# Unterschied zwischen Required Interface und Provided Interface



## dan1996 (15. Feb 2020)

Hallo ich will einen Komponentendiagramm erstellen und verstehe nicht ganz den unterschied zwischen Required Interface und Provided Interface.. kann mir das jemand erklären? 
an dem Beispiel: 
... Zusätzlich kann der Controller(Komponente) Daten von einer Netzwerkkomponente erhalten


----------



## httpdigest (15. Feb 2020)

- provided (engl.) = "bereitgestellt"
- required (engl.) = "benötigt"

Heißt also, dass eine Komponente anderen Komponenten über ein "provided" Interface Funktionalität zur Verfügung stellen kann, aber auch Funktionalität über "required" Interfaces von anderen Komponenten benötigt, um funktionieren zu können.
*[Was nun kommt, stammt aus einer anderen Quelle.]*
/-- A write of a bank's data port lands on the register the bank's latch selects, whichever row it is (R422, R162):
the row FMREG.OTHER says what happens, and the named rows are the named registers of bank 0. The port layout and the
register numbers (R150, R162) are marked [from general knowledge]; that a row of a named register acts as this write
is log 14, that a port's row at an address of the other bank is the write at that address log 10 (the model's
choice). -/
def Obligations.FmDataPortLandsOnTheSelectedRegister : Prop :=
  ∀ (s : State) (x : Ctx) (a : Addr) (q : AuxAddr) (n : Nat) (v : Byte), s.ready → inWin s.cfg.fmWin a = true →
    a.getLsbD 0 = true →
    (∃ t, exec (.fmregOther x (bit a 1) (Memory.get 0 s.snd.fmSel (bit a 1).toNat) v) s = .next t ∧
      ∀ i, (i = .wr8 x a v ∨ i = .wr8Fm x a v ∨ i = .wr8FmData0 x a v ∨ i = .wr8FmData1 x a v) →
        exec i s = .next t) ∧
    (0x4000 ≤ q.toNat → q.toNat ≤ 0x5FFF → q.getLsbD 0 = true →
      ∃ t, exec (.awrFm q v n) s = .next t ∧
        exec (.fmregOther ⟨.auxwin, n⟩ (bit q 1) (Memory.get 0 s.snd.fmSel (bit q 1).toNat) v) s = .next t) ∧
    (∀ i r, (i = .fmregMode x v ∧ r = s.cfg.regMode ∨ i = .fmregDacdata x v ∧ r = s.cfg.regDacdata ∨
        i = .fmregDacen x v ∧ r = s.cfg.regDacen ∨ i = .fmregTaHi x v ∧ r = 0x24 ∨
        i = .fmregTaLo x v ∧ r = 0x25 ∨ i = .fmregTb x v ∧ r = 0x26) →
      exec i s = exec (.fmregOther x 0 r v) s)

/-- A data write that lands on none of the three special registers is kept in the shadow and forwarded with its
time, and does nothing else (R422, R424); the time is the odometer of the device whose engine issued the
transaction, with its stamp, in microseconds of that device's clock (R21; the device of a master is log 20); the
timer value registers are such registers. The register numbers (R162) are marked [from general knowledge]; the rows
are read as in log 14. -/
def Obligations.OrdinaryFmRegisterIsShadowedAndForwarded : Prop :=
  ∀ (s : State) (x : Ctx) (b : BitVec 1) (r v : Byte), s.ready → Memory.wf 0 s.snd.fm →
    let d : Device := if x.master = .auxwin then .aux else .main
    let now := (s.sched.odo.get d + x.stamp) * 1000000 / (s.cfg.clockHz.get d).get s.sched.std
    ctxNow x s = now ∧
    ((b = 1 ∨ (r ≠ s.cfg.regMode ∧ r ≠ s.cfg.regDacdata ∧ r ≠ s.cfg.regDacen)) → ∀ i,
    (i = .fmregOther x b r v ∨ (b = 0 ∧ (i = .fmregTaHi x v ∧ r = 0x24 ∨ i = .fmregTaLo x v ∧ r = 0x25 ∨
      i = .fmregTb x v ∧ r = 0x26))) →
    ∃ m, exec i s = .next
        { s with
          snd := { s.snd with fm := m, synthLog := s.snd.synthLog ++ [.write .fm b.toNat r v now] }
          resp := .none } ∧
      ∀ k, Memory.get 0 m k = if k = b.toNat * 256 + r.toNat then v else Memory.get 0 s.snd.fm k)

/-- `ModeWrite` (R432, R434, R436): an enable bit that rises latches the period and starts the timer, one that stays
leaves it alone, one that is 0 stops it; an acknowledge bit at the level clears its overflow flag. The value alone
reads the FM registers as they stand. A data write on the mode register (R422): the shadow takes it first,
`ModeWrite` acts on the old and the new value with the periods of the FM registers as they then are, and the write
is forwarded. The periods and the bits (R430, R436, R162) are marked [from general knowledge]; the rows are read as
in log 14; a configuration may have another period (R15, log 26). -/
def Obligations.ModeWriteStartsAndStopsTimers : Prop :=
  ∀ (s : State) (x : Ctx) (v : Byte), s.ready →
    let now := ctxNow x s
    let old := Memory.get 0 s.snd.fm s.cfg.regMode.toNat
    let periodA := fun fm : Mem => match s.cfg.timerPeriod with
      | none => 18 * (1024 - ((Memory.get 0 fm 0x24).toNat * 4 + (Memory.get 0 fm 0x25).toNat % 4))
      | some k => Config.timerPeriod k false fm
    let periodB := fun fm : Mem => match s.cfg.timerPeriod with
      | none => 288 * (256 - (Memory.get 0 fm 0x26).toNat)
      | some k => Config.timerPeriod k true fm
    let timer := fun (n : Nat) (period : Nat) (m : Timer) =>
      if v.getLsbD n = false then { m with run := false }
      else if old.getLsbD n = true then m
      else ⟨true, period, now + period⟩
    ∃ o, exec (.modeValue x v) s = .next
        { s with
          snd := { s.snd with
            tmA := timer 0 (periodA s.snd.fm) s.snd.tmA
            tmB := timer 1 (periodB s.snd.fm) s.snd.tmB
            tover := o }
          resp := .none } ∧
      (Memory.wf 0 s.snd.fm → ∃ m, exec (.fmregMode x v) s = .next
          { s with
            snd := { s.snd with
              fm := m
              tmA := timer 0 (periodA m) s.snd.tmA
              tmB := timer 1 (periodB m) s.snd.tmB
              tover := o
              synthLog := s.snd.synthLog ++ [.write .fm 0 s.cfg.regMode v now] }
            resp := .none } ∧
        ∀ k, Memory.get 0 m k = if k = s.cfg.regMode.toNat then v else Memory.get 0 s.snd.fm k) ∧
      (o.getLsbD 0 = true ↔ s.snd.tover.getLsbD 0 = true ∧ v.getLsbD 4 ≠ s.cfg.timerAckLevel) ∧
      (o.getLsbD 1 = true ↔ s.snd.tover.getLsbD 1 = true ∧ v.getLsbD 5 ≠ s.cfg.timerAckLevel) ∧
      ∀ k, 2 ≤ k → o.getLsbD k = s.snd.tover.getLsbD k

/-- DAC capture (R442, R444, R446): while enabled, a data write is captured with the gap held, and disabling
captures the centre value; while disabled, both write nothing. The DAC registers (R422): a data write on them is
shadowed, acts as DACDATA or DACEN, and never reaches the log. The rows of the values and of the registers are read
as in log 14; the bit (R162) is marked [from general knowledge]. -/
def Obligations.DacCapture : Prop :=
  (∀ (s : State) (x : Ctx) (v : Byte), s.ready → Snd.inv s.cfg s.snd →
     (s.snd.dacEn = false → exec (.dacdataValue x v) s = .next { s with resp := .none }) ∧
     (s.snd.dacEn = true → ∃ y, exec (.dacdataValue x v) s = .next { s with snd := y, resp := .none } ∧
       Captured s.cfg (ctxNow x s) v s.snd y) ∧
     (v.getLsbD 7 = true →
       exec (.dacenValue x v) s = .next { s with snd := { s.snd with dacEn := true }, resp := .none }) ∧
     (v.getLsbD 7 = false → s.snd.dacEn = false → exec (.dacenValue x v) s = .next { s with resp := .none }) ∧
     (v.getLsbD 7 = false → s.snd.dacEn = true →
       ∃ y, exec (.dacenValue x v) s = .next { s with snd := { y with dacEn := false }, resp := .none } ∧
         Captured s.cfg (ctxNow x s) 0x80 s.snd y)) ∧
  (∀ (s : State) (x : Ctx) (v : Byte), s.ready → Memory.wf 0 s.snd.fm →
     s.cfg.regMode ≠ s.cfg.regDacdata → s.cfg.regMode ≠ s.cfg.regDacen → s.cfg.regDacdata ≠ s.cfg.regDacen →
     ∀ i j r, (i = .fmregDacdata x v ∧ j = .dacdataValue x v ∧ r = s.cfg.regDacdata ∨
       i = .fmregDacen x v ∧ j = .dacenValue x v ∧ r = s.cfg.regDacen) →
     ∃ m t, exec j s = .next t ∧ t.snd.synthLog = s.snd.synthLog ∧
       exec i s = .next { t with snd := { t.snd with fm := m } } ∧
       ∀ k, Memory.get 0 m k = if k = r.toNat then v else Memory.get 0 s.snd.fm k)
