-- ==== Sys2Proof/Laws/Fields.lean ====
section
/-! SUPPORT. A field of a word put together from fields is the field it was made of. -/

namespace Sys2Proof.Machine

theorem field_self {n : Nat} (w : BitVec n) : field w 0 n = w := by
  apply BitVec.eq_of_getLsbD_eq
  intro i hi
  simp [field, hi]

theorem field_setWidth {n : Nat} (w : BitVec n) (m lo len : Nat) (h : lo + len ≤ m) :
    field (w.setWidth m) lo len = field w lo len := by
  apply BitVec.eq_of_getLsbD_eq
  intro i hi
  simp [field, hi, show lo + i < m by omega]

theorem field_append_lo {n m : Nat} (x : BitVec n) (y : BitVec m) (lo len : Nat) (h : lo + len ≤ m) :
    field (x ++ y) lo len = field y lo len := by
  apply BitVec.eq_of_getLsbD_eq
  intro i hi
  simp [field, hi, BitVec.getLsbD_append, show lo + i < m by omega]

theorem field_append_hi {n m : Nat} (x : BitVec n) (y : BitVec m) (lo len : Nat) (h : m ≤ lo) :
    field (x ++ y) lo len = field x (lo - m) len := by
  apply BitVec.eq_of_getLsbD_eq
  intro i hi
  simp [field, hi, BitVec.getLsbD_append, show ¬ lo + i < m by omega, show lo + i - m = lo - m + i by omega]

/-- A whole value carried in a wider word. -/
theorem field_of_setWidth {n : Nat} (w : BitVec n) (m : Nat) (h : n ≤ m) : field (w.setWidth m) 0 n = w := by
  rw [field_setWidth w m 0 n (by omega), field_self]

theorem regsetWord_z (z : BitVec 1) (r : BitVec 5) (d : Byte) : field (regsetWord z r d) 13 1 = z := by
  unfold regsetWord
  rw [field_append_hi _ _ _ _ (by decide), field_append_hi _ _ _ _ (by decide),
    field_append_lo _ _ _ _ (by decide), field_self]

theorem regsetWord_r (z : BitVec 1) (r : BitVec 5) (d : Byte) : field (regsetWord z r d) 8 5 = r := by
  unfold regsetWord
  rw [field_append_hi _ _ _ _ (by decide), field_append_lo _ _ _ _ (by decide), field_self]

theorem regsetWord_d (z : BitVec 1) (r : BitVec 5) (d : Byte) : field (regsetWord z r d) 0 8 = d := by
  unfold regsetWord
  rw [field_append_lo _ _ _ _ (by decide), field_self]

theorem regsetWord_top (z : BitVec 1) (r : BitVec 5) (d : Byte) : field (regsetWord z r d) 14 2 = 2#2 := by
  unfold regsetWord
  rw [field_append_hi _ _ _ _ (by decide), field_append_hi _ _ _ _ (by decide),
    field_append_hi _ _ _ _ (by decide), field_self]

theorem cmd1Word_c (c : BitVec 2) (a : BitVec 14) : field (cmd1Word c a) 14 2 = c := by
  unfold cmd1Word
  rw [field_append_hi _ _ _ _ (by decide), field_self]

theorem cmd1Word_a (c : BitVec 2) (a : BitVec 14) : field (cmd1Word c a) 0 14 = a := by
  unfold cmd1Word
  rw [field_append_lo _ _ _ _ (by decide), field_self]

theorem cmd2Word_x (x : BitVec 8) (cc : BitVec 4) (y aa : BitVec 2) : field (cmd2Word x cc y aa) 8 8 = x := by
  unfold cmd2Word
  rw [field_append_hi _ _ _ _ (by decide), field_append_hi _ _ _ _ (by decide),
    field_append_hi _ _ _ _ (by decide), field_self]

theorem cmd2Word_cc (x : BitVec 8) (cc : BitVec 4) (y aa : BitVec 2) : field (cmd2Word x cc y aa) 4 4 = cc := by
  unfold cmd2Word
  rw [field_append_hi _ _ _ _ (by decide), field_append_hi _ _ _ _ (by decide),
    field_append_lo _ _ _ _ (by decide), field_self]

theorem cmd2Word_y (x : BitVec 8) (cc : BitVec 4) (y aa : BitVec 2) : field (cmd2Word x cc y aa) 2 2 = y := by
  unfold cmd2Word
  rw [field_append_hi _ _ _ _ (by decide), field_append_lo _ _ _ _ (by decide), field_self]

theorem cmd2Word_aa (x : BitVec 8) (cc : BitVec 4) (y aa : BitVec 2) : field (cmd2Word x cc y aa) 0 2 = aa := by
  unfold cmd2Word
  rw [field_append_lo _ _ _ _ (by decide), field_self]

/-- The command word of two halves has the first half's fields from the first half (R157). -/
theorem cmdFields_halves (c : BitVec 2) (a : BitVec 14) (x : BitVec 8) (cc : BitVec 4) (y aa : BitVec 2) :
    cmdFields (cmd1Word c a ++ cmd2Word x cc y aa) = ⟨c, a, x, cc, y, aa⟩ := by
  unfold cmdFields
  rw [field_append_hi _ _ _ _ (by decide), field_append_hi _ _ _ _ (by decide),
    field_append_lo _ _ _ _ (by decide), field_append_lo _ _ _ _ (by decide),
    field_append_lo _ _ _ _ (by decide), field_append_lo _ _ _ _ (by decide)]
  simp only [Nat.reduceSub, cmd1Word_c, cmd1Word_a, cmd2Word_x, cmd2Word_cc, cmd2Word_y, cmd2Word_aa]

/-- The fields of a command word read back. -/
theorem cmdFields_cmdWord (w : CmdWord) : cmdFields (cmdWord w) = w := cmdFields_halves _ _ _ _ _ _

end Sys2Proof.Machine
end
Als Beispiel für ein provided Interface denke da z.B. an eine java.util.ArrayList. Diese stellt etwa über das java.util.List Interface Funktionalität bereit. Und z.B. ein java.io.BufferedReader _benötigt_ einen anderen java.io.Reader als required Interface, den er puffern soll, bietet in diesem Fall aber auch dieselbe Schnittstelle an.
Für eine Komponente A ist ein provided Interface also eine Schnittstelle, die andere Komponenten von A nutzen können und ein required Interface ist eine Schnittstelle, die A von anderen Komponenten nutzen muss.


----------



## dan1996 (15. Feb 2020)

ich danke dir habe es endlich einigermaßen verstanden


----------



## dan1996 (15. Feb 2020)

aber zum Beispiel hier "Für die Kommunikation zwischen View und Controller implementiert die View ein Interface, über das Usereingaben an den Controller weitergegeben werden"
*unterstrichen sind die komponente 
ich versteh nicht ganz warum View Required ist und Controller Provided.. ich meine der Controller benötigt doch die Informationen der Weitergabe


----------